■ What the task asks
Each record below should appear again exactly as written.

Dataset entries
/-! ### `ledgerEvent` -/

@[simp] theorem State.ledgerEvent_pending (c x y z : Nat) : (s.ledgerEvent c x y z).pending = s.pending := rfl
@[simp] theorem State.ledgerEvent_cairn (c x y z : Nat) : (s.ledgerEvent c x y z).cairn = s.cairn := rfl
@[simp] theorem State.ledgerEvent_devState (c x y z : Nat) : (s.ledgerEvent c x y z).devState = s.devState := rfl
@[simp] theorem State.ledgerEvent_seq (c x y z : Nat) : (s.ledgerEvent c x y z).seq = s.seq := rfl
@[simp] theorem State.ledgerEvent_selfTest (c x y z : Nat) : (s.ledgerEvent c x y z).selfTest = s.selfTest := rfl
@[simp] theorem State.ledgerEvent_recoveries (c x y z : Nat) : (s.ledgerEvent c x y z).recoveries = s.recoveries := rfl
@[simp] theorem State.ledgerEvent_tiles (c x y z : Nat) : (s.ledgerEvent c x y z).tiles = s.tiles := rfl
@[simp] theorem State.ledgerEvent_graphs (c x y z : Nat) : (s.ledgerEvent c x y z).graphs = s.graphs := rfl
@[simp] theorem State.ledgerEvent_tracker (c x y z : Nat) : (s.ledgerEvent c x y z).tracker = s.tracker := rfl
@[simp] theorem State.ledgerEvent_planes (c x y z : Nat) : (s.ledgerEvent c x y z).planes = s.planes := rfl
@[simp] theorem State.ledgerEvent_fabric (c x y z : Nat) : (s.ledgerEvent c x y z).fabric = s.fabric := rfl
@[simp] theorem State.ledgerEvent_host (c x y z : Nat) : (s.ledgerEvent c x y z).host = s.host := rfl
@[simp] theorem State.ledgerEvent_regs (c x y z : Nat) : (s.ledgerEvent c x y z).regs = s.regs := rfl
@[simp] theorem State.ledgerEvent_mem (c x y z : Nat) : (s.ledgerEvent c x y z).mem = s.mem := rfl
@[simp] theorem State.ledgerEvent_power (c x y z : Nat) : (s.ledgerEvent c x y z).power = s.power := rfl
@[simp] theorem State.ledgerEvent_fuses (c x y z : Nat) : (s.ledgerEvent c x y z).fuses = s.fuses := rfl
@[simp] theorem State.ledgerEvent_dump (c x y z : Nat) : (s.ledgerEvent c x y z).dump = s.dump := rfl
@[simp] theorem State.ledgerEvent_shutdown (c x y z : Nat) : (s.ledgerEvent c x y z).shutdown = s.shutdown := rfl
@[simp] theorem State.ledgerEvent_fw (c x y z : Nat) : (s.ledgerEvent c x y z).fw = s.fw := rfl
@[simp] theorem State.ledgerEvent_hotSwap (c x y z : Nat) : (s.ledgerEvent c x y z).hotSwap = s.hotSwap := rfl
@[simp] theorem State.ledgerEvent_mgmt (c x y z : Nat) : (s.ledgerEvent c x y z).mgmt = s.mgmt := rfl
@[simp] theorem State.ledgerEvent_monitor (c x y z : Nat) : (s.ledgerEvent c x y z).monitor = s.monitor := rfl
@[simp] theorem State.ledgerEvent_leaks (c x y z : Nat) : (s.ledgerEvent c x y z).leaks = s.leaks := rfl
@[simp] theorem State.ledgerEvent_rd (c x y z : Nat) : (s.ledgerEvent c x y z).rd = s.rd := rfl
@[simp] theorem State.ledgerEvent_rdBytes (c x y z : Nat) : (s.ledgerEvent c x y z).rdBytes = s.rdBytes := rfl
@[simp] theorem State.ledgerEvent_draws (c x y z : Nat) : (s.ledgerEvent c x y z).draws = s.draws := rfl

■ Response to this task
/-! ### `ledgerEvent` -/

@[simp] theorem State.ledgerEvent_pending (c x y z : Nat) : (s.ledgerEvent c x y z).pending = s.pending := rfl
@[simp] theorem State.ledgerEvent_cairn (c x y z : Nat) : (s.ledgerEvent c x y z).cairn = s.cairn := rfl
@[simp] theorem State.ledgerEvent_devState (c x y z : Nat) : (s.ledgerEvent c x y z).devState = s.devState := rfl
@[simp] theorem State.ledgerEvent_seq (c x y z : Nat) : (s.ledgerEvent c x y z).seq = s.seq := rfl
@[simp] theorem State.ledgerEvent_selfTest (c x y z : Nat) : (s.ledgerEvent c x y z).selfTest = s.selfTest := rfl
@[simp] theorem State.ledgerEvent_recoveries (c x y z : Nat) : (s.ledgerEvent c x y z).recoveries = s.recoveries := rfl
@[simp] theorem State.ledgerEvent_tiles (c x y z : Nat) : (s.ledgerEvent c x y z).tiles = s.tiles := rfl
@[simp] theorem State.ledgerEvent_graphs (c x y z : Nat) : (s.ledgerEvent c x y z).graphs = s.graphs := rfl
@[simp] theorem State.ledgerEvent_tracker (c x y z : Nat) : (s.ledgerEvent c x y z).tracker = s.tracker := rfl
@[simp] theorem State.ledgerEvent_planes (c x y z : Nat) : (s.ledgerEvent c x y z).planes = s.planes := rfl
@[simp] theorem State.ledgerEvent_fabric (c x y z : Nat) : (s.ledgerEvent c x y z).fabric = s.fabric := rfl
@[simp] theorem State.ledgerEvent_host (c x y z : Nat) : (s.ledgerEvent c x y z).host = s.host := rfl
@[simp] theorem State.ledgerEvent_regs (c x y z : Nat) : (s.ledgerEvent c x y z).regs = s.regs := rfl
@[simp] theorem State.ledgerEvent_mem (c x y z : Nat) : (s.ledgerEvent c x y z).mem = s.mem := rfl
@[simp] theorem State.ledgerEvent_power (c x y z : Nat) : (s.ledgerEvent c x y z).power = s.power := rfl
@[simp] theorem State.ledgerEvent_fuses (c x y z : Nat) : (s.ledgerEvent c x y z).fuses = s.fuses := rfl
@[simp] theorem State.ledgerEvent_dump (c x y z : Nat) : (s.ledgerEvent c x y z).dump = s.dump := rfl
@[simp] theorem State.ledgerEvent_shutdown (c x y z : Nat) : (s.ledgerEvent c x y z).shutdown = s.shutdown := rfl
@[simp] theorem State.ledgerEvent_fw (c x y z : Nat) : (s.ledgerEvent c x y z).fw = s.fw := rfl
@[simp] theorem State.ledgerEvent_hotSwap (c x y z : Nat) : (s.ledgerEvent c x y z).hotSwap = s.hotSwap := rfl
@[simp] theorem State.ledgerEvent_mgmt (c x y z : Nat) : (s.ledgerEvent c x y z).mgmt = s.mgmt := rfl
@[simp] theorem State.ledgerEvent_monitor (c x y z : Nat) : (s.ledgerEvent c x y z).monitor = s.monitor := rfl
@[simp] theorem State.ledgerEvent_leaks (c x y z : Nat) : (s.ledgerEvent c x y z).leaks = s.leaks := rfl
@[simp] theorem State.ledgerEvent_rd (c x y z : Nat) : (s.ledgerEvent c x y z).rd = s.rd := rfl
@[simp] theorem State.ledgerEvent_rdBytes (c x y z : Nat) : (s.ledgerEvent c x y z).rdBytes = s.rdBytes := rfl
@[simp] theorem State.ledgerEvent_draws (c x y z : Nat) : (s.ledgerEvent c x y z).draws = s.draws := rfl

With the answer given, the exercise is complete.